One of the first things that everyone will have to do when switching from legacy voice services such as POTS or PRI is to calculate the expected costs of a new service.
Very often people hear me recommend pay as you go solutions and they immediately freak out saying it will be too expensive. Even though they have no idea what the costs involved look like.
Pay as you go services like VoIP.ms, VoicePulse, and others are very cost effective means of handling your calling as long as you correctly calculate all the costs of the legacy system and the new proposal.
First you need to realize that many legacy services hide most of your calling detail from you making this a very hard thing to truly understand. POTS lines have no detailed billing for local calling. Some carriers will not even tell you what your usage was unless you go over your long distance plan. So you only see call information for everything after that 5,000 minute package line item. There is no such thing as unlimited. Anyone selling that has fine print and they pay interconnect charges on all minutes used, so you can be certain that your monthly rate is high enough for that POTS line to cover expected usage.
This can seem like a very daunting task, but it is not as hard as it sounds. Like anything involving cost, math and reality are your friends. First off there are only so many working minutes in a month for a business. Then you can just take those numbers, factor in a percentage of hours per day on the phone, and add some wiggle room.
2017 |
Days /Month |
Hours / Day |
Minutes / Month |
January |
22 |
8 |
10,560 |
February |
20 |
8 |
9,600 |
March |
23 |
8 |
11,040 |
April |
20 |
8 |
9,600 |
May |
23 |
8 |
11,040 |
June |
22 |
8 |
10,560 |
July |
21 |
8 |
10,080 |
August |
23 |
8 |
11,040 |
September |
23 |
8 |
11,040 |
October |
22 |
8 |
10,560 |
November |
22 |
8 |
10,560 |
December |
23 |
8 |
11,040 |
Average Minutes per Month |
10,400 |
The math here in case anyone does not get it is Days per Month * Hours per Day * Minutes per Hour
.
So this means one person on the phone for 100% of their work shift for the full month will cost $104 in a general $0.01 per minute pay as you go SIP trunk.
Thus, it is quite easy to extrapolate some basic numbers now that we know this. I usually plug all this into a spreadsheet and play with numbers in front of the client.
An SMB looking at SIP trunking has 15 POTS lines from the ILEC that cost $40/month after taxes (being generous here), so 15 * $40 = $600
. If we assume all 15 lines were used 100% of the time, SIP would look all kinds of expensive. Using the average from the table above 10,400 * 15 * $0.01 = $1,560
. Holy crap! More than $1,500 a month for something that only costs them $600 right now. So where is the savings? Well that comes in because no business uses all of their legacy POTS lines 100% of the time, ever. Because with POTS once all the lines are used, it is impossible to make or receive any more calls. So in the legacy POTS world, we over buy what we actually need on average in order to handle the high volume times.

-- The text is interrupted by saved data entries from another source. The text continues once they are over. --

-- ==== Sys2Proof/Machine/Memory.lean ====
section
/-! DEFINITION. Scalar instructions that write memory or act on the caches: stores, atomics, fences, hints and cache
maintenance (classes 9, 11, 12 and `stx`; spec/06 R158-R166). -/

namespace Sys2Proof.Machine

/-- `st` (R158, R159). -/
def execSt (t b : Reg) (pol : Pol) (ord : Order) (sc : Scope) (z : BitVec 2) (off : BitVec 7) (s : State) : Answer :=
  runAct s 4 (storeReg t (s.addrOff b z off) z pol ord sc)

/-- `stx` (R158, R159). -/
def execStx (t b : Reg) (pol : Pol) (ord : Order) (sc : Scope) (z : BitVec 2) (idx : Reg) (c : Bool) (s : State) : Answer :=
  runAct s 4 (storeReg t (s.addrIdx b z idx c) z pol ord sc)

/-- An ordering suffix releases, acquires (R71). -/
def releases (o : Order) : Bool := o == .rel || o == .ar
def acquires (o : Order) : Bool := o == .acq || o == .ar

/-- Atomic (R161): the old value of n bytes. -/
def atomicValue (op : AmoOp) (va : Word) (n : Nat) (x cmp : Word) (pol : Pol) (ord : Order) (sc : Scope) : Act Word := do
  let acq := if acquires ord then some sc else none
  let rel := if releases ord then some sc else none
  aligned va n .atomic (some pol)
  let pa ← xlate va .atomic (some pol)
  notDevice va pa .atomic (some pol)
  modify (fun s => s.waitOwn s.cur pa n)
  modify (fun s => if releases ord then s.releaseWait s.cur sc else s)
  note va n (some pol) true true
  let s ← get
  guarded (do
    let old ← lift va (detailOf 2 pol.code false false false 0 0) 0 (clAtomic s.agent pol op pa n x cmp acq rel)
    modify (fun s => if acquires ord then s.acquireAt s.myCluster sc else s)
    pure old)

/-- An atomic on general registers: the operand g[v], for `cas` the expected value g[d], and the old value to g[d],
sign-extended (R73, R161). -/
def atomicReg (op : AmoOp) (d b : Reg) (pol : Pol) (ord : Order) (sc : Scope) (v : Reg) (w : Bool) (s : State) : Answer :=
  let n := if w then 8 else 4
  runAct s 4 (do
    let old ← atomicValue op (s.readG b) n (s.readG v) (s.readG d) pol ord sc
    modify (fun t => t.writeG d (extend old n true)))

/-- `amo.add` (R161). -/
def execAmoAdd (d b : Reg) (pol : Pol) (ord : Order) (sc : Scope) (v : Reg) (w : Bool) (s : State) : Answer :=
  atomicReg .add d b pol ord sc v w s

/-- `amo.and` (R161). -/
def execAmoAnd (d b : Reg) (pol : Pol) (ord : Order) (sc : Scope) (v : Reg) (w : Bool) (s : State) : Answer :=
  atomicReg .and d b pol ord sc v w s

/-- `amo.or` (R161). -/
def execAmoOr (d b : Reg) (pol : Pol) (ord : Order) (sc : Scope) (v : Reg) (w : Bool) (s : State) : Answer :=
  atomicReg .or d b pol ord sc v w s

/-- `amo.xor` (R161). -/
def execAmoXor (d b : Reg) (pol : Pol) (ord : Order) (sc : Scope) (v : Reg) (w : Bool) (s : State) : Answer :=
  atomicReg .xor d b pol ord sc v w s

/-- `amo.min` (R161). -/
def execAmoMin (d b : Reg) (pol : Pol) (ord : Order) (sc : Scope) (v : Reg) (w : Bool) (s : State) : Answer :=
  atomicReg .min d b pol ord sc v w s

/-- `amo.max` (R161). -/
def execAmoMax (d b : Reg) (pol : Pol) (ord : Order) (sc : Scope) (v : Reg) (w : Bool) (s : State) : Answer :=
  atomicReg .max d b pol ord sc v w s

/-- `amo.minn` (R161). -/
def execAmoMinn (d b : Reg) (pol : Pol) (ord : Order) (sc : Scope) (v : Reg) (w : Bool) (s : State) : Answer :=
  atomicReg .minn d b pol ord sc v w s

/-- `amo.maxn` (R161). -/
def execAmoMaxn (d b : Reg) (pol : Pol) (ord : Order) (sc : Scope) (v : Reg) (w : Bool) (s : State) : Answer :=
  atomicReg .maxn d b pol ord sc v w s

/-- `amo.swap` (R161). -/
def execAmoSwap (d b : Reg) (pol : Pol) (ord : Order) (sc : Scope) (v : Reg) (w : Bool) (s : State) : Answer :=
  atomicReg .swap d b pol ord sc v w s

/-- `cas` (R161). -/
def execCas (d b : Reg) (pol : Pol) (ord : Order) (sc : Scope) (v : Reg) (w : Bool) (s : State) : Answer :=
  atomicReg .cas d b pol ord sc v w s

/-- `fence` (R140, R141, R162): a release waits for every earlier write and drains at .pkg and .sys, and the thread's later
stores are releases; an acquire discards at .pkg and .sys. R140 counts the source reads of an earlier copy among the
accesses that a fence orders, and R144 says that its reads are not ordered with later accesses: the fence waits for none of
them (DESIGN CHOICE, log 37). -/
def execFence (ord : Order) (sc : Scope) (s : State) : Answer :=
  runAct s 4 (guarded (do
    modify (fun t => if releases ord then
      (t.releaseWait t.cur sc).modMe (fun x => { x with fenced := widest x.fenced (some sc) }) else t)
    modify (fun t => if acquires ord then t.acquireAt t.myCluster sc else t)))

/-- The residency marks of a set hold at most eight lines; a ninth clears the longest-held one (R165). -/
def State.markResident (s : State) (cl line : Nat) : State :=
  match tfind (s.cluster cl).clc line with
  | none => s
  | some l =>
    if l.mark.isSome then s else
    let marked := (s.cluster cl).clc.filter (fun e => e.1 / 64 % 16384 == line / 64 % 16384 && e.2.mark.isSome && e.1 != line)
    let s := if 8 ≤ marked.length then
        match marked with
        | [] => s
        | m :: rest =>
          let old := rest.foldl (fun b e => if e.2.mark.getD 0 < b.2.mark.getD 0 then e else b) m
          s.modCluster cl (fun c => { c with clc := tset c.clc old.1 { old.2 with mark := none } })
      else s
    let n := s.seq
    { s.modCluster cl (fun c => { c with clc := tset c.clc line { l with mark := some n } }) with seq := n + 1 }

/-- The fill that a `pref` makes for its line: RdT or RdU, and with write intent under .own an Own of every word;
.wt makes no request (R164). Which word of the line the RdT or RdU names the spec leaves open: the lowest that the cluster
does not hold as the policy needs it; and how many Own requests obtain the words: one for each word not owned, ascending (DESIGN
CHOICE, log 45). -/
def prefFill (a : Agent) (pol : Pol) (own : Bool) (line : Nat) : Mem Unit := do
  match pol with
  | .wt => pure ()
  | _ =>
    if own then do
      let s ← get
      let ws := (List.range 8).filter (fun w => (s.clWord a.cl (line + 8 * w)).st != .o)
      ws.forM (fun w => do
        let _ ← obtain a (line + 8 * w)
        pure ())
    else do
      let s ← get
      let need := (List.range 8).filter (fun w =>
        let st := (s.clWord a.cl (line + 8 * w)).st
        st == .i || (st == .u && pol != .sis))
      match need with
      | [] => pure ()
      | w :: _ => do
        let _ ← clRead a pol (line + 8 * w) none
        pure ()

/-- The line that a `pref` fills (R164, R166). -/
def prefLine (va : Word) (pol : Pol) (own : Bool) : Act Nat := do
  let s ← get
  let pa ← xlate va (if own then .write else .read) (some pol)
  notDevice va pa .read (some pol)
  lift va 0 0 (prefFill s.agent pol own (lineOf pa))
  pure (lineOf pa)

/-- A `pref`: every fault, refusal and error drops it, and the drop is counted at its retirement; a residency hint marks
the line it filled (R164-R166). -/
def prefAct (va : Word) (pol : Pol) (own mark : Bool) : Act Unit := fun t =>
  match prefLine va pol own t with
  | .ok line t => guarded (modify (fun t => if mark then t.markResident t.myCluster line else t)) t
  | .error _ t => guarded (modify (fun t => t.countCtx t.cur 6)) t

/-- `pref` (R164-R166). -/
def execPref (b : Reg) (pol : Pol) (h : BitVec 3) (off : BitVec 7) (s : State) : Answer :=
  runAct s 4 (prefAct (s.addrLine b off) pol (h.getLsbD 0 && pol == .own) (decide (h.toNat / 2 = 3) && pol != .wt))

/-- The line that `cwb` or `cinv` acts on (R163), after the waits for the thread's own stores (R155). -/
def maintLine (va : Word) : Act Nat := do
  let pa ← xlate va .maint none
  notDevice va pa .maint none
  modify (fun s => s.waitOwn s.cur (lineOf pa) 64)
  pure (lineOf pa)

/-- `cwb` (R163): O is written back and becomes T, B is drained. -/
def execCwb (b : Reg) (off : BitVec 7) (s : State) : Answer :=
  runAct s 4 (do
    let line ← maintLine (s.addrLine b off)
    guarded (modify (fun t => (List.range 8).foldl (fun t w =>
      (t.writeBack s.agent (line + 8 * w) true 0).drainWord s.agent (line + 8 * w) true none 1) t)))

/-- `cinv` (R163): O is written back, B drained, and every word becomes I; a residency mark ends. -/
def execCinv (b : Reg) (off : BitVec 7) (s : State) : Answer :=
  runAct s 4 (do
    let line ← maintLine (s.addrLine b off)
    guarded (modify (fun t =>
      let t := (List.range 8).foldl (fun t w =>
        (t.writeBack s.agent (line + 8 * w) false 0).drainWord s.agent (line + 8 * w) false none 1) t
      t.modCluster s.agent.cl (fun c => { c with clc := tdel c.clc line }))))

end Sys2Proof.Machine
end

If you can actually get a true CDR (call detail record) from your existing PBX or provider, then you can make real numbers here, but most likely you will be estimating. Assuming you need to estimate, the process will depend on the call flow. Simply do the best you can to poke the stakeholders for as much detail as you can get to narrow the margin of error for the estimation.
A small general office with 35 people or so will hover around 4-5 simultaneous calls (total inbound and outbound) on average for most of the workday. First hour, lunch hour, and last hour are lower usage.
Based on this you can calculate a better estimate, 10,400 * 5 * $0.01 = $520
, we are cheaper than POTS already and long distance charges have not even been calculated for the old service yet. General long distance rates are $0.02 to $0.03 per minute. The 5,000 or 10,000 minute bundles are calculated along those rates for every client I have ever converted. Ever single minute of intestate, intrastate, interlata, and intralata calling simply adds to the cost and improves the RoI of a pay as you go SIP trunk.
Now every office is different. Some places are on the phone more than others, but they are also paying more per month most of the time. I have seen the SIP trunk savings fall in this type of range time after time.